There was one girl in particular who was shy to the point of not lifting her head or talking to anyone. Her friends told Moe she had tried to commit suicide twice and was at the end of trying to save herself. Her parents, too, were out of solutions. She went with her friends to visit Gold Lake in hopes she might like being around animals and surrounded by the beauty of nature.

Moe relates that from the time she arrived to the time she left that very first day, she noticed a slight change in the girl. There was a hint of a smile on her face when she was around the horse. Moe told her she needed a helper during the Summer and hoped she would come back. The girl came back the next weekend and then on a regular basis and became one of Moe's assistants.

She loves the horses, she loves her time at the stables, she feels needed and wanted, she has a purpose, she has a life. For several Summers now, the suicidal teen has been coming to work for Moe as a regular employee. She has turned out to be a beautiful girl with lots of joy exuding from her face. Her life has direction and it all started with touching a horse.

To sit and listen to Moe's stories is to get perspective on life. This Summer I got to know Moe and step into her world of giving to and loving people through horses.

I created and organized the BCHA Public Lands Event to bring land use officials together with horse people in a friendly and casual setting. Little did I know what else would result. Moe and her horses had a similar effect on our public official guests. This year the Mayor of Boulder, Will Toor; Boulder City Council member, Francoise Poinsatte; Boulder County Open Space Parks Rangers, Ann Wichmann and Maria Mayer; to name a few, joined BCHA members in trail and wagon rides around U.S. National Forest lands.

The weather was beautiful and the smiles aplenty. Several of our guests had not ridden in many years, if ever, and were delighted at the first sightings of the horses. Several breeds were represented along with two giant Percherons pulling a Conestoga wagon. The atmosphere was positive and thoughts were turned to enjoyment and beauty rather than government issues and land use worries.

After the rides we all joined for a barbecue lunch overlooking Gold Lake. Once again looking around the gathering I saw what horses could do for people. Families and strangers were talking and laughing about their newly found experience with a horse. So many of our guests expressed their gratitude for this event because it gave them a chance to relax and see nature through the eyes of a horse.

What you or I may forget on occasion is what these gorgeous, saintly creatures in equine form offer to people. Whether it be as simple as helping a friend through a rough time, or as complex as aiding the mentally or physically disabled, the emotionally unbalanced or the economically challenged, horses give they don't ask for anything back.
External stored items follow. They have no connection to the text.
/-- R309 and R310 (with R307 for the assembled command): nine pulses to a selected engine clear the latch, or set it, and leave the
engine idle; no array change, no persist. That the packet row is its pulses in one step, and that the line half
then holds the last written value (the strobe down, the data line at the last bit, every other bit 0, as R100's `UBITS` writes
it), is the model's choice (notes/assumptions/10.md). -/
def Obligations.UnitEwdsAndEwenSetTheLatch : Prop :=
  ∀ (s : State) (st : Bool) (x : BitVec 4), configOk s.cfg = true → s.unit.selected s.cfg →
    (st = true ∨ s.cfg.unitStartBitCheck = false) →
    let s1 : State := { s with
      regs := s.regs.setHalf .eebus s.cfg.unitBusHalf (linesValue s.cfg false false (x.getLsbD 0)) }
    let u : UnitEngine := { s.unit with cmdCnt := 9, ready := false, dop := .none, prevClk := false }
    exec (.unitEwds st x) s = .next { s1 with
      unit := { u with cmd := BitVec.ofBool st ++ 0#2 ++ (0#2 ++ x), wen := false } } ∧
    exec (.unitEwen st x) s = .next { s1 with
      unit := { u with cmd := BitVec.ofBool st ++ 0#2 ++ (3#2 ++ x), wen := true } }

/-- R311 and R312 (decision D39 for the accumulator): nine pulses and sixteen to a selected engine. With the latch the addressed
word, or every word, becomes the data and the whole image is persisted; without it the array stays. That the packet row is its pulses in one step, and that the line half
then holds the last written value (the strobe down, the data line at the last bit, every other bit 0, as R100's `UBITS` writes
it), is the model's choice (notes/assumptions/10.md). -/
def Obligations.UnitWritesCommitUnderTheLatch : Prop :=
  ∀ (s : State) (st : Bool) (a : BitVec 6) (x : BitVec 4) (d : Half), configOk s.cfg = true → s.unit.selected s.cfg →
    (st = true ∨ s.cfg.unitStartBitCheck = false) →
    (∀ (i : Instr) (op : BitVec 2) (ad : BitVec 6) (arr : Vector Half 64),
      ((i = .unitWrite st a d ∧ op = 1 ∧ ad = a ∧ arr = s.unit.arr.set a.toNat d) ∨
        (i = .unitWral st x d ∧ op = 0 ∧ ad = 1#2 ++ x ∧ arr = Vector.replicate 64 d)) →
      let s1 : State := { s with
        regs := s.regs.setHalf .eebus s.cfg.unitBusHalf (linesValue s.cfg false false (d.getLsbD 0)) }
      let u : UnitEngine := ⟨s.unit.arr, false, BitVec.ofBool st ++ op ++ ad, 9, .none, ad, d.setWidth 32, 16, s.unit.wen,
        false⟩
      (s.unit.wen = true → exec i s = .next { s1 with
        unit := { u with arr := arr }
        nvUnit := some (Memory.fill .nvUnit (imageBytes arr))
        events := s.events ++ [.persist .unit (Memory.fill .nvUnit (imageBytes arr))] }) ∧
      (s.unit.wen = false → exec i s = .next { s1 with unit := u }))

/-- R315 and R316 (decision D40 for the persist of ERASE): with write-enable off all registers stay unchanged; with it on the
addressed register, or all 64, becomes 0xFFFF; ERAL then persists the image, ERASE under the parameter. That the packet row is its pulses in one step, and that the line half
then holds the last written value (the strobe down, the data line at the last bit, every other bit 0, as R100's `UBITS` writes
it), is the model's choice (notes/assumptions/10.md). -/
def Obligations.UnitErasesFillWithOnes : Prop :=
  ∀ (s : State) (st : Bool) (a : BitVec 6) (x : BitVec 4), configOk s.cfg = true → s.unit.selected s.cfg →
    (st = true ∨ s.cfg.unitStartBitCheck = false) →
    (∀ (i : Instr) (op : BitVec 2) (ad : BitVec 6) (arr : Vector Half 64) (persists : Bool),
      ((i = .unitErase st a ∧ op = 3 ∧ ad = a ∧ arr = s.unit.arr.set a.toNat 0xFFFF ∧
          persists = s.cfg.unitErasePersists) ∨
        (i = .unitEral st x ∧ op = 0 ∧ ad = 2#2 ++ x ∧ arr = Vector.replicate 64 0xFFFF ∧ persists = true)) →
      let s1 : State := { s with
        regs := s.regs.setHalf .eebus s.cfg.unitBusHalf (linesValue s.cfg false false (ad.getLsbD 0)) }
      let u : UnitEngine := { s.unit with
        cmd := BitVec.ofBool st ++ op ++ ad, cmdCnt := 9, ready := false, dop := .none, prevClk := false }
      (s.unit.wen = true → persists = true → exec i s = .next { s1 with
        unit := { u with arr := arr }
        nvUnit := some (Memory.fill .nvUnit (imageBytes arr))
        events := s.events ++ [.persist .unit (Memory.fill .nvUnit (imageBytes arr))] }) ∧
      (s.unit.wen = true → persists = false → exec i s = .next { s1 with unit := { u with arr := arr } }) ∧
      (s.unit.wen = false → exec i s = .next { s1 with unit := u }))

/-- R308 (decision D38: under the parameter): a packet whose first bit is 0 returns the engine to idle; of the engine only the
assembled command, its count and the remembered strobe change besides. That the packet row is its pulses in one step, and that the line half
then holds the last written value (the strobe down, the data line at the last bit, every other bit 0, as R100's `UBITS` writes
it), is the model's choice (notes/assumptions/10.md). -/
def Obligations.UnitMalformedPacketGoesIdle : Prop :=
  ∀ (s : State) (op : BitVec 2) (a : BitVec 6), configOk s.cfg = true → s.unit.selected s.cfg →
    s.cfg.unitStartBitCheck = true →
    exec (.unitMalformed op a) s = .next { s with
      regs := s.regs.setHalf .eebus s.cfg.unitBusHalf (linesValue s.cfg false false (a.getLsbD 0))
      unit := { s.unit with
        cmd := 0#1 ++ op ++ a, cmdCnt := 9, ready := false, dop := .none, prevClk := false } }

/-- R314 (decision D39 for the zero extension): the READ packet preloads the accumulator; before the first data pulse the line
shows 0, after the k-th, k = 1..16, bit 16-k of the word, whatever data the host clocks in. That the packet row is its nine pulses
in one step is the model's choice (notes/assumptions/10.md). -/
def Obligations.UnitReadShiftsTheWordOut : Prop :=
  ∀ (s : State) (st : Bool) (a : BitVec 6) (bits : List Bool), configOk s.cfg = true → s.unit.selected s.cfg →
    (st = true ∨ s.cfg.unitStartBitCheck = false) → bits.length ≤ 16 →
    ∃ t0 t, exec (.unitRead st a) s = .next t0 ∧
      t0.unit = ⟨s.unit.arr, false, BitVec.ofBool st ++ 2#2 ++ a, 9, .read, a, (s.unit.arr[a.toNat]).setWidth 32, 0,
        s.unit.wen, false⟩ ∧
      runAll (bits.flatMap fun b => [.unitDataBit (linesValue s.cfg false true b),
        .unitLinesWrite (linesValue s.cfg false false b)]) t0 = .next t ∧
      t.unit.arr = s.unit.arr ∧ t.unit.dop = (if bits.length = 16 then .none else .read) ∧
      exec .unitLinesRead t = .next { t with
        result := if bits ≠ [] ∧ (s.unit.arr[a.toNat]).getLsbD (16 - bits.length) = true then s.cfg.unitDoMask else 0 }

/-- What the twelve CD-unit rows that write lines, and the two writes of `eebus`, leave unchanged: every register half but the one
written, the pending latches, the queue, the pump, the tables, the cartridge engine, the result, and every byte of the
cartridge image and of the sector buffer. -/
def Obligations.UnitRowsLeaveEverythingElse : Prop :=
  ∀ (st : Bool) (x : BitVec 4) (op : BitVec 2) (a : BitVec 6) (d v : Half) (i : Instr) (h : RegHalf) (s t : State),
    (i, h) ∈ [(Instr.unitEwds st x, s.cfg.unitBusHalf), (.unitWral st x d, s.cfg.unitBusHalf),
      (.unitEral st x, s.cfg.unitBusHalf), (.unitEwen st x, s.cfg.unitBusHalf), (.unitWrite st a d, s.cfg.unitBusHalf),
      (.unitRead st a, s.cfg.unitBusHalf), (.unitErase st a, s.cfg.unitBusHalf), (.unitMalformed op a, s.cfg.unitBusHalf),
      (.unitLinesWrite v, s.cfg.unitBusHalf), (.unitChipselect v, s.cfg.unitBusHalf),
      (.unitCommandBit v, s.cfg.unitBusHalf), (.unitDataBit v, s.cfg.unitBusHalf), (.w16EebusHi v, .hi),
      (.w16EebusLo v, .lo)] →
    exec i s = .next t →
    (∀ r' h', (r', h') ≠ (RegName.eebus, h) → t.regs.half r' h' = s.regs.half r' h') ∧
    t.txPending = s.txPending ∧ t.rxPending = s.rxPending ∧ t.overlayDisabled = s.overlayDisabled ∧ t.fifo = s.fifo ∧
    t.dsp = s.dsp ∧ t.toc = s.toc ∧ t.pump = s.pump ∧ t.cart = s.cart ∧ t.result = s.result ∧ t.cfg = s.cfg ∧
    t.disc = s.disc ∧ (∀ sp k, sp ≠ .nvUnit → t.byteAt sp k = s.byteAt sp k) ∧
    (t.events = s.events → ∀ k, t.byteAt .nvUnit k = s.byteAt .nvUnit k)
They deserve respect, compassion and comfort but they never ask for it. We owe a great deal to horses who take care of people. And we owe a great deal to a person like Moe who has recognized the value of every horse and human she meets. Just over the course of a couple of months, meeting Moe has meant a great deal to me.

Take someone you know or know about to meet your horse or to the Gold Lake stables. You never know how that experience will benefit their lives.